Pathways stakeholder committee members from the DER sector “will help represent the interests of what will be hundreds of thousands of devices across Nevada being dispatched into the market,” Turner said.

During its Sept. 23 meeting, the RTCTF heard updates on the Pathways Initiative as well as the Western Resource Adequacy Program and activities at CAISO and SPP.

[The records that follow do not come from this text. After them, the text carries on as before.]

-- ==== Sys2Proof/Machine/Home.lean ====
section
/-! DEFINITION. The homes: LLC lines with owner tags (R96, R376), compression windows (R101 to R106), and the error ring
(R372, R378 to R380), which is written at the homes. -/

namespace Sys2Proof.Machine

/-! ### Numbers as fields -/

/-- Bit k of a number. -/
def bit (x k : Nat) : Bool := x / 2 ^ k % 2 == 1

/-- A number with bit k set to b. -/
def setBit (x k : Nat) (b : Bool) : Nat :=
  if bit x k == b then x else if b then x + 2 ^ k else x - 2 ^ k

/-- One when true. -/
def b2n (b : Bool) : Nat := if b then 1 else 0

/-- Cap a count. -/
def satTo (top x : Nat) : Nat := if top < x then top else x

/-- The lanes of a mask, ascending (R21). -/
def laneList (m : Mask) : List Nat := (List.range 32).filter fun l => m.getLsbD l

/-- The mask of a list of lanes. -/
def maskOf (ls : List Nat) : Mask := ls.foldl (fun m l => m ||| BitVec.twoPow 32 l) 0

/-- Add to a survey counter (R407). -/
def State.countSurvey (s : State) (record k n : Nat) : State :=
  let old := ((s.survey.find? fun c => c.1 == (record, k)).map (·.2)).getD 0
  { s with survey := ((record, k), old + BitVec.ofNat 64 n) :: s.survey.filter fun c => c.1 != (record, k) }

/-! ### Slices and ways -/

/-- The home slice of a line (R96; log 5). -/
def sliceOf (a : Nat) : Nat := Config.homeSlice (a / 512) % 32

/-- Is a way group of a slice in array mode (R98)? -/
def inArray (s : State) (slice group : Nat) : Bool :=
  s.ctxs.any fun c => c.wins.any fun w => w.armed && w.group == group && w.slices.contains slice

/-- Is a way quarantined (R331)? -/
def quarantined (s : State) (slice way : Nat) : Bool :=
  s.ways.any fun w => w.slice == slice && w.way == way && w.quar

/-- The ways of a slice that may take a line (R331, R98). -/
def usableWays (s : State) (slice : Nat) : List Nat :=
  (List.range 16).filter fun w => !quarantined s slice w && !inArray s slice (w / 4)

/-- Lines are cached unless a peer device is their home (R400). -/
def cacheable (a : Nat) : Bool := a < 2 * paSpace

/-- The line of an address, if the LLC holds it. -/
def llcFind (s : State) (a : Nat) : Option LlcLine := s.llc.find? fun l => l.addr == a / 512 * 512

/-- Replace a line's record. -/
def llcSet (s : State) (l : LlcLine) : State :=
  { s with llc := l :: s.llc.filter fun k => k.addr != l.addr }

/-- Drop a line's record. -/
def llcDrop (s : State) (a : Nat) : State := { s with llc := s.llc.filter fun k => k.addr != a }

/-- The poisoned sectors of a line, as a mask. -/
def linePoison (s : State) (line : Nat) : BitVec 8 :=
  if s.poison.isEmpty then 0
  else BitVec.ofNat 8 ((List.range 8).foldl (fun m j => if s.poison.contains (line / 64 + j) then setBit m j true else m) 0)

/-- The sectors of a line that a mask names. -/
def maskSectors (line : Nat) (m : BitVec 8) : List Nat := ((List.range 8).filter fun j => m.getLsbD j).map (line / 64 + ·)

/-- A line's code as it is held, inside a window or not. -/
def heldCode (s : State) (line : Nat) : Nat := assocGet s.codes (line / 512) 0

/-- Set a line's code. Code 0x0 is not listed. -/
def setCode (s : State) (line code : Nat) : State :=
  { s with codes := if code = 0 then s.codes.filter (fun c => c.1 != line / 512) else assocSet s.codes (line / 512) code }

/-- The metadata of a line changes, at the home and below it (R103, R105, R330). -/
def setMeta (s : State) (line code : Nat) : State :=
  let t := setCode s line code
  match llcFind t line with
  | none => t
  | some l => llcSet t { l with backCode := code }

/-- A line's dirty sectors, their poison and its code go to memory (R326 wb, R376). -/
def llcClean (s : State) (a : Nat) : State :=
  match llcFind s a with
  | none => s
  | some l =>
    if l.dirty == 0 then s
    else
      let below := (l.backPoison &&& ~~~l.dirty) ||| (linePoison s l.addr &&& l.dirty)
      llcSet (s.countSurvey (128 + l.slice) 2 1) { l with dirty := 0, mixed := false, backCode := heldCode s l.addr, backPoison := below }

/-- A line's record goes: what lies below it shows again (R374). -/
def llcShow (s : State) (l : LlcLine) : State :=
  let t := if linePoison s l.addr == l.backPoison then s
    else { s with poison := setAddAll (s.poison.filter fun t => t / 8 != l.addr / 512) (maskSectors l.addr l.backPoison) }
  let t := if heldCode s l.addr == l.backCode then t else setCode t l.addr l.backCode
  llcDrop t l.addr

The group, created through Senate Bill 448 of 2021, advises the governor and state legislature on energy issues, including those related to utilities joining an RTO.

Governance Transition

The Pathways Initiative aims to transition the governance of CAISO’s markets from a board appointed by California’s governor to an independent “regional organization” (RO). One goal is to remove what some see as a barrier to wider participation in CAISO markets, including the Extended Day-Ahead Market (EDAM) expected to launch in 2026. CAISO also runs the real-time Western Energy Imbalance Market (WEIM).

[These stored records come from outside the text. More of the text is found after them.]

def execMul16 (d : BitVec 5) (a : BitVec 5) (s : State) : Res := issue .lane (usesMul16 d a) s fun t =>
  lane2 t d.toNat d.toNat (vecB t a.toNat) fun x y => x * y

def execAnd16 (d : BitVec 5) (a : BitVec 5) (s : State) : Res := issue .lane (usesAnd16 d a) s fun t =>
  lane2 t d.toNat d.toNat (vecB t a.toNat) fun x y => x &&& y

def execOr16 (d : BitVec 5) (a : BitVec 5) (s : State) : Res := issue .lane (usesOr16 d a) s fun t =>
  lane2 t d.toNat d.toNat (vecB t a.toNat) fun x y => x ||| y

def execXor16 (d : BitVec 5) (a : BitVec 5) (s : State) : Res := issue .lane (usesXor16 d a) s fun t =>
  lane2 t d.toNat d.toNat (vecB t a.toNat) fun x y => x ^^^ y

def execShl16 (d : BitVec 5) (a : BitVec 5) (s : State) : Res := issue .lane (usesShl16 d a) s fun t =>
  lane2 t d.toNat d.toNat (vecB t a.toNat) fun x y => shiftLeft x y.toNat

def execShr16 (d : BitVec 5) (a : BitVec 5) (s : State) : Res := issue .lane (usesShr16 d a) s fun t =>
  lane2 t d.toNat d.toNat (vecB t a.toNat) fun x y => shiftRight x y.toNat

def execSar16 (d : BitVec 5) (a : BitVec 5) (s : State) : Res := issue .lane (usesSar16 d a) s fun t =>
  lane2 t d.toNat d.toNat (vecB t a.toNat) fun x y => shiftArith x y.toNat

def execMov16 (d : BitVec 5) (a : BitVec 5) (s : State) : Res := issue .lane (usesMov16 d a) s fun t =>
  lane1 t d.toNat a.toNat fun x => x

/-! ### Paired operations (R193 to R196) -/

def execAdd (d : BitVec 7) (a : BitVec 7) (b : BitVec 7) (s : State) : Res := issue .lane (usesAdd d a b) s fun t =>
  lane2 t d.toNat a.toNat (vecB t b.toNat) fun x y => x + y

def execAddS (d : BitVec 7) (a : BitVec 7) (b : BitVec 7) (s : State) : Res := issue .lane (usesAddS d a b) s fun t =>
  lane2 t d.toNat a.toNat (scaB t b.toNat) fun x y => x + y

def execSub (d : BitVec 7) (a : BitVec 7) (b : BitVec 7) (s : State) : Res := issue .lane (usesSub d a b) s fun t =>
  lane2 t d.toNat a.toNat (vecB t b.toNat) fun x y => x - y

def execSubS (d : BitVec 7) (a : BitVec 7) (b : BitVec 7) (s : State) : Res := issue .lane (usesSubS d a b) s fun t =>
  lane2 t d.toNat a.toNat (scaB t b.toNat) fun x y => x - y

def execMul (d : BitVec 7) (a : BitVec 7) (b : BitVec 7) (s : State) : Res := issue .lane (usesMul d a b) s fun t =>
  lane2 t d.toNat a.toNat (vecB t b.toNat) fun x y => x * y

def execMulS (d : BitVec 7) (a : BitVec 7) (b : BitVec 7) (s : State) : Res := issue .lane (usesMulS d a b) s fun t =>
  lane2 t d.toNat a.toNat (scaB t b.toNat) fun x y => x * y

def execMulhiI32 (d : BitVec 7) (a : BitVec 7) (b : BitVec 7) (s : State) : Res := issue .lane (usesMulhiI32 d a b) s fun t =>
  lane2 t d.toNat a.toNat (vecB t b.toNat) fun x y => mulHigh32 x y

def execMulhiI32S (d : BitVec 7) (a : BitVec 7) (b : BitVec 7) (s : State) : Res := issue .lane (usesMulhiI32S d a b) s fun t =>
  lane2 t d.toNat a.toNat (scaB t b.toNat) fun x y => mulHigh32 x y

def execMulhiN32 (d : BitVec 7) (a : BitVec 7) (b : BitVec 7) (s : State) : Res := issue .lane (usesMulhiN32 d a b) s fun t =>
  lane2 t d.toNat a.toNat (vecB t b.toNat) fun x y => mulHighN32 x y

def execMulhiN32S (d : BitVec 7) (a : BitVec 7) (b : BitVec 7) (s : State) : Res := issue .lane (usesMulhiN32S d a b) s fun t =>
  lane2 t d.toNat a.toNat (scaB t b.toNat) fun x y => mulHighN32 x y

def execAnd (d : BitVec 7) (a : BitVec 7) (b : BitVec 7) (s : State) : Res := issue .lane (usesAnd d a b) s fun t =>
  lane2 t d.toNat a.toNat (vecB t b.toNat) fun x y => x &&& y

def execAndS (d : BitVec 7) (a : BitVec 7) (b : BitVec 7) (s : State) : Res := issue .lane (usesAndS d a b) s fun t =>
  lane2 t d.toNat a.toNat (scaB t b.toNat) fun x y => x &&& y

def execOr (d : BitVec 7) (a : BitVec 7) (b : BitVec 7) (s : State) : Res := issue .lane (usesOr d a b) s fun t =>
  lane2 t d.toNat a.toNat (vecB t b.toNat) fun x y => x ||| y

def execOrS (d : BitVec 7) (a : BitVec 7) (b : BitVec 7) (s : State) : Res := issue .lane (usesOrS d a b) s fun t =>
  lane2 t d.toNat a.toNat (scaB t b.toNat) fun x y => x ||| y

def execXor (d : BitVec 7) (a : BitVec 7) (b : BitVec 7) (s : State) : Res := issue .lane (usesXor d a b) s fun t =>
  lane2 t d.toNat a.toNat (vecB t b.toNat) fun x y => x ^^^ y

def execXorS (d : BitVec 7) (a : BitVec 7) (b : BitVec 7) (s : State) : Res := issue .lane (usesXorS d a b) s fun t =>
  lane2 t d.toNat a.toNat (scaB t b.toNat) fun x y => x ^^^ y

def execShl (d : BitVec 7) (a : BitVec 7) (b : BitVec 7) (s : State) : Res := issue .lane (usesShl d a b) s fun t =>
  lane2 t d.toNat a.toNat (vecB t b.toNat) fun x y => shiftLeft x y.toNat

def execShlS (d : BitVec 7) (a : BitVec 7) (b : BitVec 7) (s : State) : Res := issue .lane (usesShlS d a b) s fun t =>
  lane2 t d.toNat a.toNat (scaB t b.toNat) fun x y => shiftLeft x y.toNat

def execShr (d : BitVec 7) (a : BitVec 7) (b : BitVec 7) (s : State) : Res := issue .lane (usesShr d a b) s fun t =>
  lane2 t d.toNat a.toNat (vecB t b.toNat) fun x y => shiftRight x y.toNat

def execShrS (d : BitVec 7) (a : BitVec 7) (b : BitVec 7) (s : State) : Res := issue .lane (usesShrS d a b) s fun t =>
  lane2 t d.toNat a.toNat (scaB t b.toNat) fun x y => shiftRight x y.toNat

def execSar (d : BitVec 7) (a : BitVec 7) (b : BitVec 7) (s : State) : Res := issue .lane (usesSar d a b) s fun t =>
  lane2 t d.toNat a.toNat (vecB t b.toNat) fun x y => shiftArith x y.toNat

def execSarS (d : BitVec 7) (a : BitVec 7) (b : BitVec 7) (s : State) : Res := issue .lane (usesSarS d a b) s fun t =>
  lane2 t d.toNat a.toNat (scaB t b.toNat) fun x y => shiftArith x y.toNat

def execMinI32 (d : BitVec 7) (a : BitVec 7) (b : BitVec 7) (s : State) : Res := issue .lane (usesMinI32 d a b) s fun t =>
  lane2 t d.toNat a.toNat (vecB t b.toNat) fun x y => minI x y

def execMinI32S (d : BitVec 7) (a : BitVec 7) (b : BitVec 7) (s : State) : Res := issue .lane (usesMinI32S d a b) s fun t =>
  lane2 t d.toNat a.toNat (scaB t b.toNat) fun x y => minI x y

def execMaxI32 (d : BitVec 7) (a : BitVec 7) (b : BitVec 7) (s : State) : Res := issue .lane (usesMaxI32 d a b) s fun t =>
  lane2 t d.toNat a.toNat (vecB t b.toNat) fun x y => maxI x y

def execMaxI32S (d : BitVec 7) (a : BitVec 7) (b : BitVec 7) (s : State) : Res := issue .lane (usesMaxI32S d a b) s fun t =>
  lane2 t d.toNat a.toNat (scaB t b.toNat) fun x y => maxI x y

California Gov. Gavin Newsom on Sept. 19 signed Assembly Bill 825, which helps clear the way for the transition to RO governance. (See Newsom Signs Calif. Pathways Bill into Law.)

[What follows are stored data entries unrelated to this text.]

/-- The ranges that a drain writes: its rows, and the scales of MX rows. -/
def drainRanges (fm : Nat) (x z x2 : DWord) : List (Nat × Nat) :=
  (List.range (drainOuts fm z)).map (fun i => (x.toNat + drainStride z * i, drainRow fm))
    ++ (if drainMx fm then [(x2.toNat, 4 * drainRows z)] else [])

def execTdrain (fm : BitVec 3) (d : BitVec 7) (a : BitVec 7) (b : BitVec 7) (s : State) : Res := issue .tile (usesTdrain fm d a b) s fun t =>
  let x := t.x d.toNat
  let x2 := t.x (d.toNat + 1)
  let y := t.x a.toNat
  let z := t.x b.toNat
  let k := fm.toNat
  let unit := if k = 6 then 512 else 64
  withCrew t fun c =>
  failIf (drainBad c k y z x2) (groupFault t 0x41) <|
  aligned t x.toNat unit true <| aligned t (drainStride z) unit true <|
  failIf (drainMx k && x2.toNat % 4 != 0) (rangeFault t 0x43 0 x2.toNat true) <|
  globalRange t x.toNat (drainStride z * (drainOuts k z - 1) + drainRow k) true <|
  globalRange t x2.toNat (if drainMx k then 4 * drainRows z else 0) true <|
  startEngine t .tl (.engine (.tdrain k) 0 x y z x2 (Vector.replicate 32 0)) (accTag y) 0 0 none [] (drainRanges k x z x2)

/-- An accumulator element as a number: an exact integer (R266), or FP32, whose subnormal values are read as zero under version 1,
with their sign (R76; log 82). -/
def accValue (v1 int : Bool) (x : Nat) : Num :=
  if int then
    let v := (BitVec.ofNat 32 x).toInt
    .fin (decide (v < 0)) v.natAbs 0
  else fp32.operand v1 x

/-- v × u, a NaN where IEEE 754 gives one (R266, R268). -/
def product (v u : Num) : Num :=
  if v.isNan || u.isNan then .nan false else (v.mul u).getD (.nan false)

/-- A number in a float format to nearest-even (R70, R266). -/
def narrow (f : Fmt) (sat : Bool) (v : Num) : FRes :=
  match v with
  | .nan _ => f.nanRes false
  | .inf n => match f.top with
    | .nanOnly => if sat then { bits := f.signed n f.largest, sat := true } else { bits := f.nan, nan := true }
    | _ => if sat then { bits := f.signed n f.largest, sat := true } else { bits := f.signed n f.inf }
  | .fin n m e => f.finite 0 false sat n m e false

/-- A number as an integer of n bits to nearest-even with saturation; a NaN gives 0 (R266, R268). -/
def narrowInt (n : Nat) (v : Num) : FRes :=
  let lo : Int := -(2 ^ (n - 1) : Nat)
  let hi : Int := (2 ^ (n - 1) : Nat) - 1
  let code (x : Int) : Nat := (BitVec.ofInt n x).toNat
  match v with
  | .nan _ => { bits := 0, nan := true }
  | .inf neg => { bits := code (if neg then lo else hi), sat := true }
  | .fin neg m e =>
    let x := (toInteger 0 neg m e).1
    let y := satInt x lo hi
    { bits := code y, sat := x != y, flush := m != 0 && x == 0 }

/-- The float format of a drain. -/
def drainFmt (fm : Nat) : Fmt := match fm with
  | 0 => fp32
  | 1 => bf16
  | 2 => e4m3
  | _ => e5m2

/-- A row in a float format (R266). -/
def drainFloat (s : State) (fm : Nat) (sat : Bool) (u : Num) (row : List Num) : List FRes :=
  row.map fun v => narrow (drainFmt fm) (sat || (fm == 2 && s.nbv == 1)) (product v u)

/-- A block of a row as an MX block: its scale, and its codes with what each counts (R214, R215, R266). -/
def drainBlock (mxf4 : Bool) (xs : List Num) : Nat × List FRes :=
  let X := mxScale (if mxf4 then 2 else 0) xs
  (X, xs.map fun x =>
    let r := if mxf4 then mxFp4 X x else mxInt8 X x
    { bits := r.1, sat := r.2.1 != 0, flush := r.2.2.1 != 0, nan := r.2.2.2 != 0 })

/-- The four blocks of a row. -/
def rowBlocks (row : List Num) : List (List Num) := (List.range 4).map fun b => (row.drop (32 * b)).take 32

/-- Two codes a byte, the even element low (R68). -/
def packNibbles : List Nat → List Byte
  | a :: b :: rest => BitVec.ofNat 8 (a + 16 * b) :: packNibbles rest
  | _ => []

/-- A line of ci8 codes in planes (R69). -/
def ciLine (codes : Array Nat) : List Byte :=
  (List.range 512).map fun i =>
    let plane := 7 - i / 64
    BitVec.ofNat 8 ((List.range 8).foldr (fun b x => (if bit (codes.getD (i % 64 * 8 + b) 0) plane then 1 else 0) + 2 * x) 0)

/-- What a drain writes: each output's address and bytes, and the results that it counts. -/
def drainOutputs (s : State) (fm : Nat) (x y z x2 : DWord) (rows : List (List Nat)) : List (Nat × List Byte) × List FRes :=
  let vals := rows.map fun r => r.map (accValue (s.nbv == 1) (accInt y))
  let u := fp32.decode (x2.toNat % 4294967296)
  let va (i : Nat) : Nat := x.toNat + drainStride z * i
  if fm = 6 then
    let codes := vals.map fun r => r.map fun v => narrowInt 8 (product v u)
    ((List.range (drainOuts fm z)).map fun i => (va i, ciLine (((codes.drop (4 * i)).take 4).flatten.map (·.bits)).toArray),
      codes.flatten)
  else if drainMx fm then
    let blocks := vals.map fun r => (rowBlocks r).map (drainBlock (fm == 4))
    let bytes (bs : List (Nat × List FRes)) : List Byte :=
      let codes := bs.flatMap fun b => b.2.map (·.bits)
      if fm = 4 then packNibbles codes else codes.map (BitVec.ofNat 8)
    (blocks.zipIdx.map (fun b => (va b.2, bytes b.1))
        ++ blocks.zipIdx.map (fun b => (x2.toNat + 4 * b.2, b.1.map fun k => BitVec.ofNat 8 k.1)),
      blocks.flatMap fun bs => bs.flatMap (·.2))
  else
    let outs := vals.map (drainFloat s fm (z.getLsbD 7) u)
    let w := (drainFmt fm).width / 8
    (outs.zipIdx.map fun r => (va r.2, r.1.flatMap fun e => leBytes w e.bits), outs.flatten)

/-- Cut outputs into pieces where memory holds them: VA, key and bytes of each. -/
def placeOutputs (ks : List (Nat × Nat × Nat)) (outs : List (Nat × List Byte)) : List (Nat × Nat × List Byte) :=
  outs.flatMap fun p => ks.filterMap fun k =>
    let lo := Nat.max p.1 k.1
    let hi := Nat.min (p.1 + p.2.length) (k.1 + k.2.2)
    if lo < hi then some (lo, k.2.1 + (lo - k.1), (p.2.drop (lo - p.1)).take (hi - lo)) else none

/-- Byte i of a line as pieces give it. -/
def lineByte (ps : List (Nat × Nat × List Byte)) (a : Nat) : Option (Nat × Byte) :=
  (ps.find? fun p => p.2.1 ≤ a && a < p.2.1 + p.2.2.length).map fun p => (p.1 + (a - p.2.1), p.2.2.getD (a - p.2.1) 0)

/-- The runs of bytes that a line receives: VA, key and bytes. -/
def lineRuns : List (Nat × Option (Nat × Byte)) → List (Nat × Nat × List Byte)
  | [] => []
  | (_, none) :: rest => lineRuns rest
  | (a, some (va, b)) :: rest =>
    match lineRuns rest with
    | (va2, a2, bs) :: more => if a2 = a + 1 then (va, a, b :: bs) :: more else (va, a, [b]) :: (va2, a2, bs) :: more
    | [] => [(va, a, [b])]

Kathleen Staks, co-chair of the Pathways Initiative’s Launch Committee and executive director of Western Freedom, told the task force that Pathways is hoping to file incorporation documents with the IRS in January 2026. Once the RO board is seated, it will negotiate with CAISO on a contract to provide market services.

Representatives from nine sectors will participate in the nominating committee that chooses RO board members as well as a stakeholder committee that will identify and prioritize initiatives for the RO, Staks said. Some of the sectors represented will be new for the West, she said. In addition to DER sector representatives, the large industrial and commercial customer sector and the customer advocate sector will be represented.

Other sectors represented on the Stakeholder Representatives Committee include EDAM entities; WEIM entities; CAISO participating transmission owners; and independent power producers, independent transmission developers, and marketers, according to the Launch Committee Step 2 final proposal in November 2024. Some sectors may have more than one representative on the committee.

SPP Responds

Following a presentation from SPP, RTCTF Chair Jennifer Taylor of Enel North America asked what impact the passage of AB 825 would have on SPP. SPP’s Markets+ is competing with CAISO’s EDAM for day-ahead market participants, and SPP has pointed to the governance of Markets+ as one of its advantages.

Jim Gonzalez, SPP’s senior director of seams and Western services, said SPP had been “built on a foundation of independen[t] governance.”

“We’ve had decades of experience administering regional multi-state governance, delivering energy solutions across diverse jurisdictions,” Gonzalez added. “That’s something that’s been a constant throughout not just the RTO but these different contract services.”

With CAISO markets now moving toward independent governance through the Pathways Initiative, some are urging utilities that planned to join Markets+ to rethink their decision.

In Colorado, for example, California-led governance has been a key barrier to the state’s large utilities joining a West-wide market, according to a Sept. 22 news release from Advanced Energy United, Western Resource Advocates and the Environmental Defense Fund. Public Service Company of Colorado received state regulatory approval in July to join Markets+. (See Colo. PUC Approves PSCo’s Markets+ Participation.)

Passage of AB 825 means “the pathway to a bigger, better regional electricity market has opened in the West,” the groups said.

“Colorado decision-makers and utilities should be rethinking prior decisions in light of this development so the state can have the strongest, most reliable, flexible, clean and affordable grid,” Turner of AEU said in a statement.

But some market participants seem unlikely to budge from their Markets+ choice. Bonneville Power Administration previously told RTO Insider that despite the passage of AB 825, it believes Markets+ will provide greater customer benefits. (See New Challenges Await Pathways After Success in Calif. Legislature.)

In Nevada, NV Energy has expressed a preference for participating in EDAM, a step that requires approval from state regulators.